• Assigned task: In the entries that follow, find the line containing "def engineWork (q"; from there, copy every line exactly through the line containing "def undone (s".

Source records:
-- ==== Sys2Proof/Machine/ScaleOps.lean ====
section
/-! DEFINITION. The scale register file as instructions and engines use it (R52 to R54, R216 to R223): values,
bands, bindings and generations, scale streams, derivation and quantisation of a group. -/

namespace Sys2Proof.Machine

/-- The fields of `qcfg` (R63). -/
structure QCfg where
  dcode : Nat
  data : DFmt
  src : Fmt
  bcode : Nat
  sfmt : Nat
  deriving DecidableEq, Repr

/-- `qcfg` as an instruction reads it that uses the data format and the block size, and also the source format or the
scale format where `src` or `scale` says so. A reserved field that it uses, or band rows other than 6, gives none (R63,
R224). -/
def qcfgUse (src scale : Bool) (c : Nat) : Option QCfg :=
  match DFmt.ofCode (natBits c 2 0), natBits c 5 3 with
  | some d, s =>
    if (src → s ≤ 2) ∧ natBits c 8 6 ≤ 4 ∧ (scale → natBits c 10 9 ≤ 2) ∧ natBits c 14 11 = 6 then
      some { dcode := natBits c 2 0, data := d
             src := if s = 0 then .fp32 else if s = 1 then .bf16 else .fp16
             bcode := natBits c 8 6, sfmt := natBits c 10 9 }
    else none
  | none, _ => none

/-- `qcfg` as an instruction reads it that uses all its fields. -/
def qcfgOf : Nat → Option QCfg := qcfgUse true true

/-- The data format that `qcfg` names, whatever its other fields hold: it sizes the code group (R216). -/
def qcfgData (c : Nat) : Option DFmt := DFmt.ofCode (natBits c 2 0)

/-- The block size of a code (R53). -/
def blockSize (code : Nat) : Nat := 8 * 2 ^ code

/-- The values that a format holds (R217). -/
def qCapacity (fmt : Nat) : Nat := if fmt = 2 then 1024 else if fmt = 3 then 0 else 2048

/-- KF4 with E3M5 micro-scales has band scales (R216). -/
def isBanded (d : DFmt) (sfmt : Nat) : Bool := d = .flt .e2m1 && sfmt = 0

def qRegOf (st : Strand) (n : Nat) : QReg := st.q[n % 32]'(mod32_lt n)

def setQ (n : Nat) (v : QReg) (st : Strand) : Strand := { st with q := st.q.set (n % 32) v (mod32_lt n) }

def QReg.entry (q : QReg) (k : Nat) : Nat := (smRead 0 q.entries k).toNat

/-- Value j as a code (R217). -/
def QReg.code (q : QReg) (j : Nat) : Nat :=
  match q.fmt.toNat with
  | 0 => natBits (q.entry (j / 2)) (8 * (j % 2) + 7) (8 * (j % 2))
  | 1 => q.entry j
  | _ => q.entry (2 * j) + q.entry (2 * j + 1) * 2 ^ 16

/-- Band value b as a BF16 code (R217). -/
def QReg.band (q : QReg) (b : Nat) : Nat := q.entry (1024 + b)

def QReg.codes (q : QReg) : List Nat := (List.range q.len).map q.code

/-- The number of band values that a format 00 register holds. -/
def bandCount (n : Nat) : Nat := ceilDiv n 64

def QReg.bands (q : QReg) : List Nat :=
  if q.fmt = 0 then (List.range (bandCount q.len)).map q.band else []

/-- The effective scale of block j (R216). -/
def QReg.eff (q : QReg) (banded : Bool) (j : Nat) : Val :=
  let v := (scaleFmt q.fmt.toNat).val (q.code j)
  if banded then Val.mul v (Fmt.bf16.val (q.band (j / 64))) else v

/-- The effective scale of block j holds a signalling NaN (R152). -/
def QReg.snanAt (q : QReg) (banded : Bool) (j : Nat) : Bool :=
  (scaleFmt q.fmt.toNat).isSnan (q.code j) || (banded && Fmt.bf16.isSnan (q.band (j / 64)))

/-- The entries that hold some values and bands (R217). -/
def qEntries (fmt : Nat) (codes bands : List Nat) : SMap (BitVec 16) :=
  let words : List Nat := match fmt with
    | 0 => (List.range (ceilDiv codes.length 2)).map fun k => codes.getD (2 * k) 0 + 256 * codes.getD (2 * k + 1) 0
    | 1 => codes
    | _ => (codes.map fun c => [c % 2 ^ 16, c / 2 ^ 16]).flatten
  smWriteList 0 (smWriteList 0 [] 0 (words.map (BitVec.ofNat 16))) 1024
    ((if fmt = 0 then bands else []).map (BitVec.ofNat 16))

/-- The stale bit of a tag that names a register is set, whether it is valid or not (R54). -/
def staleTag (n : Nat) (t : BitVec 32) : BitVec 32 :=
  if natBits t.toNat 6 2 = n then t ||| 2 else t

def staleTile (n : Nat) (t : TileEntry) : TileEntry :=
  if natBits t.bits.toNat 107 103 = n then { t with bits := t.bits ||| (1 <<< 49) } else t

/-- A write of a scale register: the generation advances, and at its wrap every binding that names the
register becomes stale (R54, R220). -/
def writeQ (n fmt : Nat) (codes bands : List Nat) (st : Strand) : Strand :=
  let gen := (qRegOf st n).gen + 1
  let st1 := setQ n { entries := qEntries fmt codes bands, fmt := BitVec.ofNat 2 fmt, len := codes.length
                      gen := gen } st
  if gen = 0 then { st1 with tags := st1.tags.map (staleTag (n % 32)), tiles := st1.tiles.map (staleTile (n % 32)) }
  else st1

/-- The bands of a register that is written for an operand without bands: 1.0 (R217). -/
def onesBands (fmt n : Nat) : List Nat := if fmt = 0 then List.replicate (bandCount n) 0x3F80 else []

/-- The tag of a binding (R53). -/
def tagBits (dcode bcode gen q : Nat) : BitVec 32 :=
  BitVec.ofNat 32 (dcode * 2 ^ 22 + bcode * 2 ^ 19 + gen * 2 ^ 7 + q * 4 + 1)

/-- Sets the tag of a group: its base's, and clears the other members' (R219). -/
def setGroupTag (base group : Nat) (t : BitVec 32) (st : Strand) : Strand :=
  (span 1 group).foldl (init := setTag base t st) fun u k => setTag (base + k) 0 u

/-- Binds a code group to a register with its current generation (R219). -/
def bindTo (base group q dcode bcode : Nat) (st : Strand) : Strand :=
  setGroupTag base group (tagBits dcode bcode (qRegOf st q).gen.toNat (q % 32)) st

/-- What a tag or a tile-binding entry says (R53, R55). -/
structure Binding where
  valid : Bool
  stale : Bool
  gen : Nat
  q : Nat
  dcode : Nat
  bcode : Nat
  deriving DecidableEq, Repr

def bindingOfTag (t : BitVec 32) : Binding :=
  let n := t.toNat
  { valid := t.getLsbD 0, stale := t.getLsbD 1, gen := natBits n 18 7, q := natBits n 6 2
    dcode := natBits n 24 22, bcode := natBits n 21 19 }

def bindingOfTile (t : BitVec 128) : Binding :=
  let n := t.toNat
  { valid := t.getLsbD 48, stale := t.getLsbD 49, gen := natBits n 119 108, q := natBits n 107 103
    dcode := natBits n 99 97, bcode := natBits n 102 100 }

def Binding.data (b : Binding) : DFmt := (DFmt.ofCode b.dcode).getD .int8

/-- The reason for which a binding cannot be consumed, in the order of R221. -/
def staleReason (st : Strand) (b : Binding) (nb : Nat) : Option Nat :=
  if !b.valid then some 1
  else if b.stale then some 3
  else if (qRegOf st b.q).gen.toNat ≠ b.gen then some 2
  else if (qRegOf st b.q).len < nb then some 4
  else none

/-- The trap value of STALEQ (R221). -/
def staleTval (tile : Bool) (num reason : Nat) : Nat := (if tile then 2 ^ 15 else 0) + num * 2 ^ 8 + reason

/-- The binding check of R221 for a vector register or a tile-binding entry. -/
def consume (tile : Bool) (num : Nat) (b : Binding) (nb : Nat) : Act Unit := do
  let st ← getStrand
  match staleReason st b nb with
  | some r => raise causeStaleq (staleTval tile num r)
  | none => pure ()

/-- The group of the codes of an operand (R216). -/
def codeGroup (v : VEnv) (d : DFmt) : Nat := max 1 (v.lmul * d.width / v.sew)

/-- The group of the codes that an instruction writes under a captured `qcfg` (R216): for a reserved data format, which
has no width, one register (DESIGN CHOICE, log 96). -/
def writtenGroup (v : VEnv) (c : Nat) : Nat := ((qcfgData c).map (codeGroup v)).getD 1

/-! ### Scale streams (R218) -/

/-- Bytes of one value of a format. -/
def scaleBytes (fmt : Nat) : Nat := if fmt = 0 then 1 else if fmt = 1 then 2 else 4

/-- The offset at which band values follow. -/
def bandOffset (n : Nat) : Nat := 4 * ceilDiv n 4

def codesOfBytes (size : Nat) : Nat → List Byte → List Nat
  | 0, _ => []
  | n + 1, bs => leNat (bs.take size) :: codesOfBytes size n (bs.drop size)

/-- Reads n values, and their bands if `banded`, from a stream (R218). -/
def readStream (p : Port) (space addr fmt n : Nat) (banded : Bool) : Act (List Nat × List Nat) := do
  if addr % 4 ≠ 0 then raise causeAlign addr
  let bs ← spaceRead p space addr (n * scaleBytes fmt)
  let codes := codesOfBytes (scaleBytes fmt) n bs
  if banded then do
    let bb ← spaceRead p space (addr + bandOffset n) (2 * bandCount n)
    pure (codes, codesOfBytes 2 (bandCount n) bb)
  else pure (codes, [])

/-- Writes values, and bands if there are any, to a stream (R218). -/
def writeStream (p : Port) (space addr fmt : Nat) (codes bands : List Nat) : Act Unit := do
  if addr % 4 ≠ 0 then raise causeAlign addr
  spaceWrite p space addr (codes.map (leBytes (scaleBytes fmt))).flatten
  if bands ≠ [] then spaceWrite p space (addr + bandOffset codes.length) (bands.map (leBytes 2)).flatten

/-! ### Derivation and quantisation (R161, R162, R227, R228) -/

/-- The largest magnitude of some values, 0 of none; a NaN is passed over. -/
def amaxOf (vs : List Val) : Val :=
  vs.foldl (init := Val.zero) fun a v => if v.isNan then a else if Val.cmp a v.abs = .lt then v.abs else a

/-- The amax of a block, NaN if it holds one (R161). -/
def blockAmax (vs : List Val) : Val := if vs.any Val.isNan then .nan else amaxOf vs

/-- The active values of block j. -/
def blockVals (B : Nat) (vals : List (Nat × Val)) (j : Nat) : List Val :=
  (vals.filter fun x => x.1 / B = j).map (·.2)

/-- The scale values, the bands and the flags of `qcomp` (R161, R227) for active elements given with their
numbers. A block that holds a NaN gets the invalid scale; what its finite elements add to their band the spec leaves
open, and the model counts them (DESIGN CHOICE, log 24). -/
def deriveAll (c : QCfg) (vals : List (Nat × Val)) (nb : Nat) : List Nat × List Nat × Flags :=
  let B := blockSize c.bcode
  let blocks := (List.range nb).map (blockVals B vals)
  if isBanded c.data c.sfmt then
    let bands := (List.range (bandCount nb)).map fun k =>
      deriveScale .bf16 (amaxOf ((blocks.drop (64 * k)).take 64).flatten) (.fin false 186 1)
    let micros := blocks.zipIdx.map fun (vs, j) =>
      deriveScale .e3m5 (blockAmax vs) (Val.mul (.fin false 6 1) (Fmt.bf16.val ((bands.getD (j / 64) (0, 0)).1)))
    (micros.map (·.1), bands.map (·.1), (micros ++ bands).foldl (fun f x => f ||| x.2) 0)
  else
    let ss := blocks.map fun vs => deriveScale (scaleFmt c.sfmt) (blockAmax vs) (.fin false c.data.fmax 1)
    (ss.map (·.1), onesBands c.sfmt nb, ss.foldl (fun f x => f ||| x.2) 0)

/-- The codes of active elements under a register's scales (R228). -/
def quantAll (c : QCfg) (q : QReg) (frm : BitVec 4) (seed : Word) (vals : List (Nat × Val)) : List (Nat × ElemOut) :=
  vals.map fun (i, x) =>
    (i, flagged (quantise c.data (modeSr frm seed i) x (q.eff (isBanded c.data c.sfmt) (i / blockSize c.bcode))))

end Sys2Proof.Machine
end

* * *

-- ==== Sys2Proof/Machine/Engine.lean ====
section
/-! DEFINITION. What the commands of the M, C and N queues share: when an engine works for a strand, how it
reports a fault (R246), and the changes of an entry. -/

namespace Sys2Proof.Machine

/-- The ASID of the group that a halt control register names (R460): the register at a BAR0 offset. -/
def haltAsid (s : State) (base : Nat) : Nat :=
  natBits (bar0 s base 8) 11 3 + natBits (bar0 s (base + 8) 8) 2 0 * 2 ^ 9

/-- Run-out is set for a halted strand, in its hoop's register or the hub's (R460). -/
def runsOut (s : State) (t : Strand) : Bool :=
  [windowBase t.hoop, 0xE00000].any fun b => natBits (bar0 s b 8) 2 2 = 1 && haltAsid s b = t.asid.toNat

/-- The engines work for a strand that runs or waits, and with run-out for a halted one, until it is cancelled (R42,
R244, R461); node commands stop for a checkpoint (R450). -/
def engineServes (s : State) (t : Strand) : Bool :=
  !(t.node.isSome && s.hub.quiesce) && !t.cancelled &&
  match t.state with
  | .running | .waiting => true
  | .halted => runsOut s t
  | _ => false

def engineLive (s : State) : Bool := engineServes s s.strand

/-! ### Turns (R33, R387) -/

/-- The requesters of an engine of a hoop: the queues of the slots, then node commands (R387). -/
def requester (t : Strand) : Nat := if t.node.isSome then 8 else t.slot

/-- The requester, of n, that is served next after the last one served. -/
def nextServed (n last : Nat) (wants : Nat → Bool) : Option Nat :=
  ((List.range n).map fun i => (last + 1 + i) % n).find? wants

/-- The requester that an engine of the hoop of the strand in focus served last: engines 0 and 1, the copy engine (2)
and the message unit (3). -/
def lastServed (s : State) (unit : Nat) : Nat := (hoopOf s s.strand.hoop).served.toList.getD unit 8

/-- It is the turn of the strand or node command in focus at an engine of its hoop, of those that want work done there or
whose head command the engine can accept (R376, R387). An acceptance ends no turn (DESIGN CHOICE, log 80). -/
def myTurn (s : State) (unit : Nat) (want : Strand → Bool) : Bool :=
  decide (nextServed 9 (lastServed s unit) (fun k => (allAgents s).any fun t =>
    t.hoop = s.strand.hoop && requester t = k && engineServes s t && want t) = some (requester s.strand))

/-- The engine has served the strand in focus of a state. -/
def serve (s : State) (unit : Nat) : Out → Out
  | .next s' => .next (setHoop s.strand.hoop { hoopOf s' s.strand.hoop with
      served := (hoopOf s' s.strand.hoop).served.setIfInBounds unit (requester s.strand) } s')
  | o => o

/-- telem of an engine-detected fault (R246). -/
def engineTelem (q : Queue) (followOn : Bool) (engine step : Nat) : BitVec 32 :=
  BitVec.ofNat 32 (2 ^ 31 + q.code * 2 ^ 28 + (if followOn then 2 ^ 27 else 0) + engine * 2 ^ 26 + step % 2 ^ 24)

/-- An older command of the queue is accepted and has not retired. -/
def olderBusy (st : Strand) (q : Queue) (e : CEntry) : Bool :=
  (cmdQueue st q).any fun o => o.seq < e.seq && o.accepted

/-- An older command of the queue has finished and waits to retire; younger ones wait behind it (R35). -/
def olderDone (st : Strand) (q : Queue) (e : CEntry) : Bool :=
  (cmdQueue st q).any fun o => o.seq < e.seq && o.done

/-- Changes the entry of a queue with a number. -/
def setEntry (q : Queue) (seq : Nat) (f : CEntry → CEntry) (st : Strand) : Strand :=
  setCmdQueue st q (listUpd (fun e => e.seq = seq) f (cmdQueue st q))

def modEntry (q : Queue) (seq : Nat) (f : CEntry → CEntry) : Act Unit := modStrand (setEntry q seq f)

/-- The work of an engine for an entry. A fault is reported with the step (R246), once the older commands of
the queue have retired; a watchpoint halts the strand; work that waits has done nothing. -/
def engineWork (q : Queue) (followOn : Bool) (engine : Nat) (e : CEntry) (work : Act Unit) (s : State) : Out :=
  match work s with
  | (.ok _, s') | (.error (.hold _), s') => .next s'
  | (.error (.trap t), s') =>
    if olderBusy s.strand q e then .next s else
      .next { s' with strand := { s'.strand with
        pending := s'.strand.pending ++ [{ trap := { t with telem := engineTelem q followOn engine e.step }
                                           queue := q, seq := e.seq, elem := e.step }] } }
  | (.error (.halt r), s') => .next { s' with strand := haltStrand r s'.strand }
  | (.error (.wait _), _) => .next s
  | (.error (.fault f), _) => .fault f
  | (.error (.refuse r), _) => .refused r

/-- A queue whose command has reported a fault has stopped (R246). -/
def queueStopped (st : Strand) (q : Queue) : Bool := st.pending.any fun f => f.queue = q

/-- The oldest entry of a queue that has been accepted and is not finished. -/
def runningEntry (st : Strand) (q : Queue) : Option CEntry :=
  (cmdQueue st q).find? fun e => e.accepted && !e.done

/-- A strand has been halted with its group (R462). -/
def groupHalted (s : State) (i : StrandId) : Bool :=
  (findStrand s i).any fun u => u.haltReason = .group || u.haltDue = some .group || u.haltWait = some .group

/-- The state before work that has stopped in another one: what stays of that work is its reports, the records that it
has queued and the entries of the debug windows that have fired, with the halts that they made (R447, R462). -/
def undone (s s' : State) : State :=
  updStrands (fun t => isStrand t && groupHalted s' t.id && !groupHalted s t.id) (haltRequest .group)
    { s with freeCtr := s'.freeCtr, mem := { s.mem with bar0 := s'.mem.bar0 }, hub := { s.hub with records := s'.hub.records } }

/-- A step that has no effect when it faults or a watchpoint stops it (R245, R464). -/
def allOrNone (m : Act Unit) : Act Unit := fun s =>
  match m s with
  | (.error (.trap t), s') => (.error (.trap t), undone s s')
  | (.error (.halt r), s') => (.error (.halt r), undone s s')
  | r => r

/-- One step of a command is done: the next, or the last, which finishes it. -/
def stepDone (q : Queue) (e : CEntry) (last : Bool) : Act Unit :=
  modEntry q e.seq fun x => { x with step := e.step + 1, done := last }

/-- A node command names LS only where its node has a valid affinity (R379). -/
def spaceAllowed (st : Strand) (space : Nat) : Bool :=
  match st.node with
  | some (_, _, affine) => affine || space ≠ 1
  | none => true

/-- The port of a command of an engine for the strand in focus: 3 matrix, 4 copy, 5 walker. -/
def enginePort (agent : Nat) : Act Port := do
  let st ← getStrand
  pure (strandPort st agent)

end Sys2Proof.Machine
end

• Solution for this problem:
def engineWork (q : Queue) (followOn : Bool) (engine : Nat) (e : CEntry) (work : Act Unit) (s : State) : Out :=
  match work s with
  | (.ok _, s') | (.error (.hold _), s') => .next s'
  | (.error (.trap t), s') =>
    if olderBusy s.strand q e then .next s else
      .next { s' with strand := { s'.strand with
        pending := s'.strand.pending ++ [{ trap := { t with telem := engineTelem q followOn engine e.step }
                                           queue := q, seq := e.seq, elem := e.step }] } }
  | (.error (.halt r), s') => .next { s' with strand := haltStrand r s'.strand }
  | (.error (.wait _), _) => .next s
  | (.error (.fault f), _) => .fault f
  | (.error (.refuse r), _) => .refused r

/-- A queue whose command has reported a fault has stopped (R246). -/
def queueStopped (st : Strand) (q : Queue) : Bool := st.pending.any fun f => f.queue = q

/-- The oldest entry of a queue that has been accepted and is not finished. -/
def runningEntry (st : Strand) (q : Queue) : Option CEntry :=
  (cmdQueue st q).find? fun e => e.accepted && !e.done

/-- A strand has been halted with its group (R462). -/
def groupHalted (s : State) (i : StrandId) : Bool :=
  (findStrand s i).any fun u => u.haltReason = .group || u.haltDue = some .group || u.haltWait = some .group

/-- The state before work that has stopped in another one: what stays of that work is its reports, the records that it
has queued and the entries of the debug windows that have fired, with the halts that they made (R447, R462). -/
def undone (s s' : State) : State :=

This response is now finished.